-
Notifications
You must be signed in to change notification settings - Fork 181
bug: Issues with subprocess management in Windows #2036
Description
Cortex version
dev
Describe the issue and expected behaviour
2 main issues
1. pid_t on windows is DWORD (unsigned long), but we return -1 to signal failure
cortex.cpp/engine/utils/process/utils.h
Lines 3 to 6 in ca2327a
| #if defined(_WIN32) | |
| #include <process.h> | |
| #include <windows.h> | |
| using pid_t = DWORD; |
cortex.cpp/engine/utils/process/utils.cc
Lines 102 to 104 in ca2327a
| } catch (const std::exception& e) { | |
| LOG_ERROR << "Process spawning error: " << e.what(); | |
| return -1; |
Perhaps we can use another value for failure e.g. 0, or use cpp::result like many other parts of the codebase.
2. TerminateProcess() does not kill children processes
cortex.cpp/engine/utils/process/utils.cc
Line 159 in ca2327a
| bool is_success = TerminateProcess(hProcess, 0) == TRUE; |
The solution is to use Job object https://devblogs.microsoft.com/oldnewthing/20131209-00/?p=2433
Edit: Issue 2 is more complex than I previously thought.
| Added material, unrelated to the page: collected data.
-- ==== Sys2Proof/Machine/PowerEvents.lean ====
section
/-!
DEFINITION. PowerEvents.lean: power transitions as their steps end (R408 to R410), domains woken on demand (R407), Watch (R412, R413),
the rail sequencer (R481, R482), telemetry (R487) and the thermal limits (R491).
-/
namespace Sys2Proof.Machine

/-! ### The rail sequencer (R481, R482) -/

/-- The sequencer enables the lowest step of Table 24.2 that is off; with none left it has ended. -/
def nextRail (s : State) : State :=
  match (List.range 8).find? fun i => !s.pwr.rails.getLsbD i with
  | some i =>
    ({ s with pwr := { s.pwr with rails := s.pwr.rails ||| BitVec.ofNat 8 (2 ^ i), railStep := some (i + 1), railAt := s.clk.now } } : State).emit (.pmbus (i + 1) true)
  | none => { s with pwr := { s.pwr with railStep := none } }

/-- A wake to Sleep starts the rail sequencer, and after it the exit steps of R408. -/
def startWake (s : State) : State :=
  let t : Transition := { target := .sleep, entering := false, steps := [.rails, .domains], ctx := none, redirect := none, woken := false }
  nextRail { s with pwr := { s.pwr with trans := some t } }

/-- RAIL_SEQUENCE_STEP (R481): with the rails enabled so far in tolerance, the next ones are enabled. -/
def execRailSequenceStep (railsInTolerance : Bool) (s : State) : Res :=
  .next (if s.pwr.railStep.isSome ∧ railsInTolerance then nextRail s else s)

/-- RAIL_POWER_GOOD_TIMEOUT (R482): no POWER_GOOD within 5 ms: the rails go off again, FAULT_N asserts, the device is in Off with its
flag set. -/
def execRailPowerGoodTimeout (s : State) : Res :=
  .next (if s.pwr.railStep.isSome ∧ s.pwr.railAt + usSteps 5000 ≤ s.clk.now then
      let s1 := assertFault St.railRange (dropRails s)
      { s1 with pwr := { s1.pwr with railFlag := true } }
    else s)

/-! ### Transition steps (R408, Table 19.3) -/

/-- The partition has nothing left that QUIESCE waits for (R405, Table 19.3). -/
def quietPart (target : PwrState) (x : Partition) : Bool :=
  if x.st ≠ .running then true
  else if target = .off then x.phase = .stopped || x.phase = .paused || x.phase = .held || x.phase = .withheld
  else x.phase = .paused && x.sampled.isEmpty

/-- QUIESCE may end: DMA lists are finished or suspended, no slot is FLUSHING, no Cast is being captured (R464), and the executed frames are committed; on the way to Off
what is not yet beyond replay is discarded instead (Table 19.3, R405). -/
def State.quiet (s : State) (target : PwrState) : Bool :=
  ((List.range 16).all fun e => match s.lists e with | [] => true | l :: _ => l.suspended) &&
    ((List.range 64).all fun k => decide ((s.slot k).st ≠ .flushing)) &&
    ([0, 1, 2, 3].all fun p => quietPart target (s.part p) && !(match (s.part p).cast with | some a => a.capturing | none => false)) && s.dram.draining.isEmpty && (decide (target = .off) || s.dram.commits.isEmpty)

/-- The step in progress may end: an exit DOMAINS with the PLL locked, where the target runs it, and the counter of an assigned device
reassigned when it was lost (Table 19.3). -/
def State.stepDone (s : State) (t : Transition) (k : TStep) : Bool :=
  if t.entering then
    match k with
    | .quiesce => s.quiet t.target
    | .memory => s.dram.merge.isEmpty && s.dram.draining.isEmpty
    | _ => true
  else
    match k with
    | .rails => s.pwr.railStep.isNone && decide (s.pwr.rails = 0xFF#8) && s.pwr.pwrOk && s.clk.oscStart.isNone
    | .domains => (decide (t.target = .sleep) || s.clk.pll) && (s.clk.counterOk || !s.arm.assigned)
    | _ => true

/-- Block lanes in PD_SER go off (Table 19.2, R414). -/
def serOff (s : State) : State := (List.range 136).foldl (fun a n => if (a.lane n).st = .off then a else moveLane n .off a) s

/-- Cast shadows are dropped on the way to Deep sleep, Watch or Off. -/
def dropShadows (s : State) : State := eachPart (fun p a => let x := a.part p; a.setPart p { x with shadow := none }) s

/-- Key loads whose commit bit is not set never took effect (Table 12.5). -/
def dropKeyLoads (s : State) : State := { s with keys := { s.keys with slots := (s.keys.slots.map fun e => (e.1, { e.2 with shadow := none })).filter fun e => decide (e.2 ≠ {}) } }

/-- Rails that a state keeps on (Table 19.1): bits by step of Table 24.2. -/
def keptRails (target : PwrState) (chk : Byte) : Nat :=
  match target with
  | .off => 1
  | .watch => if chk.getLsbD 1 then 1 + 2 + 16 + 32 + 64 else 1 + 64
  | .deep => 1 + 64
  | _ => 255

/-- The device's RAILS entry: regulators are told to stop, links go down, and the state is reached. -/
def enterRails (target : PwrState) (s : State) : State :=
  let keep := keptRails target s.pwr.wChk
  let s1 := railsOff (maskOf ((List.range 8).filter fun i => s.pwr.rails.getLsbD i && !natBit keep i)) s
  if target = .off then
    let r := lostRails s1
    { r with pwr := { r.pwr with trans := s.pwr.trans } }
  else enterDeep target { s1 with pwr := { s1.pwr with rails := s1.pwr.rails &&& BitVec.ofNat 8 keep } }

/-- What the end of an entry step leaves (Table 19.3). -/
def entryEffect (target : PwrState) (k : TStep) (s : State) : State :=
  match k with
  | .quiesce => if target = .off then { s with dram := { s.dram with commits := [] } } else s
  | .clock => { s with pwr := { s.pwr with dom := .idle } }
  | .memory => { s with dram := { s.dram with selfRefresh := true } }
  | .domains =>
    let s1 := serOff { s with pwr := { s.pwr with dom := if target = .sleep then .sleep else target }, clk := { s.clk with pll := false } }
    dropKeyLoads (if target = .sleep then s1 else dropShadows s1)
  | .rails => enterRails target s

/-- Page histories after self-refresh (R234). -/
def resetHistories (s : State) : State :=
  { s with dram := { s.dram with selfRefresh := false, banks := s.dram.banks.map fun e => (e.1, { e.2 with hist := 0xFF#8, row := none, last := none }) } }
Initially I thought Mac and Linux kill children process, but turns out it was because I was testing with uv, and we kill uv process by sending SIGTERM, which uv will propagate the signal to the children processes. If we kill uv process with SIGKILL, actually the children process will also be left hanging. Need to think of a better way for this...
Assigning this to me since this is required for my Python engine PR.
Steps to Reproduce
No response
Screenshots / Logs
No response
What is your OS?
- Windows
- Mac Silicon
- Mac Intel
- Linux / Ubuntu
What engine are you running?
- cortex.llamacpp (default)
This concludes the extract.